К концу 1915 г. наше кадровое офицерство было в значительной мере перебито. На смену пришел новый тип офицера — офицер военного времени. Если и раньше состав нашего офицерства был демократичен, то теперь новое офицерство было таким в еще большей степени. Это был офицер из народа. Зимой 1915–1916 гг., когда мы восстанавливали нашу армию после катастрофы в лето 1915 г., пришлось обратить особое внимание на пополнение офицерских рядов. Ввиду того, что с тыла присылались прапорщики, очень мало подготовленные, мною в качестве начальника Штаба VII армии была принята следующая мера. Все прибывавшие из тыла прапорщики должны были проходить шестинедельный курс особой тактической школы, учрежденной мною в ближайшем тылу. Согласно данным сохранившихся у меня отчетов о работе этой школы, 80% обучавшихся прапорщиков происходили из крестьян и только 4% из дворян.
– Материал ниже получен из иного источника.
-- ==== Sys2Proof/Machine/Startup.lean ====
section
/-!
DEFINITION. Start-up (16 R488-R493, 14 R439-R441): the stages that follow the ROM, the grade record and the fence log.
-/
namespace Sys2Proof.Machine
open Host (Outcome)

/-- Start-up stands at the end of stage `n`: a Snivan that has not failed it brings it further (16 R490). -/
def startupAt (s : State) (n : Nat) : Bool := s.glb.fw == .starting && s.glb.stage == n && !s.glb.startFailed

/-- A failure stops start-up where it stands, and Snivan becomes ready at once (16 R491). -/
def startupFails (s : State) : State := becomeReady { s with glb := { s.glb with startFailed := true } }

/-- Enter stage `n`. -/
def toStage (s : State) (n : Nat) : State := { s with glb := { s.glb with stage := n } }

/-! ## Rails and clocks (16 R488, R490) -/

/-- The step at which the crews and the seam lock (16 R488). -/
def startStep (s : State) : Nat := if s.pwr.limitActive then limitStep s else 0

/-- Domain `d` locks at step `i`, and its copy of the time base starts from the master. -/
def lockDomain (i : Nat) (s : State) (d : Nat) : State :=
  modDom s d fun m =>
    { m with locked := true, stop := .none, frozen := none, step := if d ≤ 96 then i else 0, offset := s.clk.master - BitVec.ofNat 64 s.clk.ticks }

/-- RAILS_AND_CLOCKS: both rails are set and settle, and the crews, the seam and the fabric complex lock. `bad` lists the domains whose
generators fail to lock within 1 ms. -/
def execRailsAndClocks (bad : List Nat) (s : State) : Outcome State Fault Refusal :=
  if startupAt s 2 then
    let i := startStep s
    let v := needMv s i
    let s1 := { s with pwr := { s.pwr with want := [v, v], supply := [v, v], vdd := [v, v] } }
    let s2 := (List.range 98).foldl (lockDomain i) s1
    let failed := (List.range 98).filter fun d => bad.contains d
    if failed.isEmpty then .next (toStage s2 3) else .next (startupFails (failed.foldl unlockDomain s2))
  else .next s

/-! ## Crossings, memories and seats (16 R490, R491) -/

/-- The least and the greatest calibrated latency of the crossing FIFOs (09 R302). -/
def latencyRange (s : State) : Nat × Nat :=
  fifos.foldl (fun r k => let l := latencyOf s k; (min r.1 l, max r.2 l)) (latencyOf s (fifos.headD 0), 0)

/-- CROSSING_CALIBRATION (09 R296): each crossing FIFO's latency, `base` but for those that `lats` lists by key 16 × router + port. Outside
3-6 cycles the failure is logged as CLK_UNLOCK with domain `d`, and no clock stops. -/
def execCrossingCalibration (base : Nat) (lats : Tbl Nat) (d : DomIx) (s : State) : Outcome State Fault Refusal :=
  if startupAt s 3 then
    let r := latencyRange { s with noc := { s.noc with latBase := base, lat := lats } }
    let s1 := { s with noc := { s.noc with latBase := base, lat := lats, minLat := r.1, maxLat := r.2, xing := [] } }
    if 3 ≤ r.1 ∧ r.2 ≤ 6 then .next (toStage s1 4)
    else .next (startupFails (raiseAlert (chipHalt s1 5 clkUnlockCode (detail d.val (domOf s d.val).tj.toNat 0 0 0)) 6 true))
  else .next s

/-- Mark the seats of `bad` failed. -/
def markFailed (s : State) (bad : List Nat) : State :=
  ((List.range 2304).filter fun w => bad.contains w).foldl (fun s w => modSeat s w fun x => { x with failed := true }) s

/-- The segment `g` of half `h` has failed training: it stays off. -/
def segmentDead (s : State) (h g : Nat) : State :=
  modPool s h fun p => { p with dead := setBit p.dead g, on := clrBit p.on g, ready := clrBit p.ready g }

/-- DRAM_TRAINING: `bad` lists the seats whose banks fail, and 2304 + 20 × half + segment for a pool segment that fails. -/
def execDramTraining (bad : List Nat) (s : State) : Outcome State Fault Refusal :=
  if startupAt s 4 then
    let segs := (List.range 40).filter fun k => bad.contains (2304 + k)
    .next (toStage (segs.foldl (fun s k => segmentDead s (k / 20) (k % 20)) (markFailed s bad)) 5)
  else .next s

/-- Self-test leaves zeros in a seat's SRAM and landing block. -/
def Seat.tested (x : Seat) : Seat :=
  { x with core := [], desc := [], vec := { x.vec with opc := [] }, lnd := { x.lnd with ctr := [], flag := [] } }

/-- SEAT_SELF_TEST: `bad` lists the seats that fail. -/
def execSeatSelfTest (bad : List Nat) (s : State) : Outcome State Fault Refusal :=
  if startupAt s 5 then
    .next (toStage (markFailed { s with seats := s.seats.map fun p => (p.1, p.2.tested) } bad) 6)
  else .next s

/-! ## The grade record (14 R439-R441, 00 R1-R3) -/

/-- GRADE of the record. -/
def recGrade (s : State) : Nat := mrd s.sec.flash.grade 5 1

/-- The record disables physical seat `p` of crew `q`. -/
def recDisables (s : State) (q p : Nat) : Bool := bit (mrd s.sec.flash.grade (0x20 + 4 * q) 4) p

/-- The enabled physical seats of crew `q` by the record: as many as the grade needs, the lowest first; none where the record fails its
check (00 R3, 14 R440). -/
def recSeats (s : State) (q : Nat) : List Nat := ((List.range 24).filter fun p => !recDisables s q p).take (gradeSeats (recGrade s))

/-- The grade record passes its check (14 R440). -/
def gradePasses (s : State) : Bool :=
  s.glb.recordOk && (List.range 96).all fun q => decide (gradeSeats (recGrade s) ≤ (recSeats s q).length)

/-- Write the disabled marks: every seat that `keep` does not hold. -/
def disableSeats (s : State) (keep : Nat → List Nat) : State :=
  ((List.range 2304).filter fun w => !(keep (w / 24)).contains (w % 24)).foldl (fun s w => modSeat s w fun x => { x with disabled := true }) s

/-- The fence log up to the first entry whose SEQ or signature is wrong (14 R441). -/
def validFences (s : State) : List FenceEnt :=
  ((s.sec.flash.fences.zipIdx).takeWhile fun p =>
    p.1.seq == p.2 && Config.ecdsaVerify (Config.attestKey s.sec.secret) (fenceHash s p.1) p.1.sig).map (·.1)

/-- A fence of the log is applied: it is marked in the map. -/
def applyFence (s : State) (e : FenceEnt) : State :=
  let u := e.unit.toNat
  if uCrew u < 48 ∧ uSeat u < 24 then modMap s (uQ u) fun m => { m with fenced := setBit m.fenced (uSeat u) } else s

/-- The fence log is applied; an entry that ends it is logged (14 R441). -/
def applyFences (s : State) : State :=
  let good := validFences s
  let s1 := good.foldl applyFence s
  if good.length < s.sec.flash.fences.length then report s1 (chipRec s1 4 fenceLogBad 0) else s1

/-- The record of a seat that failed self-test or training (15 R453, R454, R496): PHYS, and no unit, since no map gives the seat a
logical number yet; the seat is fenced for it. -/
def selfTestRec (s : State) (w : Nat) : Record :=
  let r := (chipRec s 4 seatSelfTestCode (detail 0 0 0 noWord 0)).ofSeat 0 w
  { r with flags := r.flags ||| 4 }

/-- A seat that failed, and is neither disabled nor fenced, is fenced with cause SELF_TEST (14 R440). -/
def fenceFailed (s : State) (w : Nat) : State :=
  if (seatOf s w).failed = true ∧ fenceNeedless s w = false then recordFence (fenceOne (report s (selfTestRec s w)) w) w 2 else s

/-- The seat map is first written, with every fence in force (09 R282). -/
def writeMap (s : State) : State :=
  (List.range 96).foldl (fun s q => modMap s q fun m => { m with phys := crewSeats s q, due := false }) s

/-- The grade record and the fence log are checked and applied (14 R440). -/
def applyGrade (s : State) : State :=
  if gradePasses s then
    let s1 := { s with glb := { s.glb with grade := BitVec.ofNat 8 (recGrade s), gradeValid := true } }
    let s2 := applyFences (disableSeats s1 (recSeats s1))
    writeMap ((s2.seats.map (·.1)).foldl fenceFailed s2)
  else disableSeats { s with glb := { s.glb with grade := 0xFF, gradeValid := false } } fun _ => []

/-- FILL_AND_GRADE: stores and pools are zero, the record is applied, the rails are set for the crews' steps, Snivan is ready, and the
head takes node 0 as enumeration begins (16 R490, 14 R448). -/
def execFillAndGrade (s : State) : Outcome State Fault Refusal :=
  if startupAt s 6 then
    let s1 := { s with
      seats := s.seats.map fun p => (p.1, { p.2 with store := [] }), pools := s.pools.map fun p => (p.1, { p.2 with mem := [] }) }
    let s2 := applyGrade s1
    let s3 := [0, 1].foldl (fun s h => setRail s h (needMv s (lowestSoft s h))) s2
    let s4 := serveReady (toStage s3 7)
    .next (if s4.chain.head then takeNode s4 0 else s4)
  else .next s

/-! ## Ready (16 R490, R493) -/

/-- A port no longer keeps the device from Ready: ACTIVE, DOWN, or 50 ms, five million ticks, in DETECT. -/
def portSettled (s : State) (p : Nat) : Bool :=
  let x := portOf s p
  !x.en || x.state == .active || x.state == .down || (x.state == .detect && decide (s.glb.stageTick + 5000000 ≤ s.clk.ticks))

/-- FABRIC_TRAINING_END: the device is ready, and each ceiling takes effect (12 R378, R380). -/
def execFabricTrainingEnd (s : State) : Outcome State Fault Refusal :=
  if s.glb.stage = 8 ∧ ((List.range 12).all (portSettled s)) = true then
    .next (lowerRails { s with glb := { s.glb with stage := 9, ready := true, readyTime := s.clk.master.setWidth 32 } })
  else .next s

end Sys2Proof.Machine
end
С этим «прапорщиком военного времени» и были одержаны победы в Галиции летом 1916 г. Потоками самоотверженно пролитой крови прочно спаялось это новое офицерство с остатками кадровых офицеров. Эта прочная спайка облегчалась причинами социально-психологического характера. К началу 1916 г. создалось такое положение. Первоначальное воодушевление прошло. Впереди виднелись только большие испытания. Все малопатриотичное устраивалось и пристраивалось на тыловые и нестроевые должности. Как мы говорили уже выше, для нашей интеллигенции амбюскирование являлось делом очень легким. Но вся патриотически настроенная интеллигентная молодежь шла в армию и пополняла ряды нашего поредевшего офицерства. Происходил своего рода социальный отбор. Армия качественно очень выигрывала. Этим и объясняется, почему наскоро испеченные прапорщики так скоро сливались со старыми боевыми офицерами в одно духовное целое.
Вот каково, было офицерство в ту минуту, когда произошла революция. Гонения, которым начал систематически подвергаться командный состав со стороны Гучкова и в особенности Керенского, толкали офицерство на путь оппозиции к Временному правительству.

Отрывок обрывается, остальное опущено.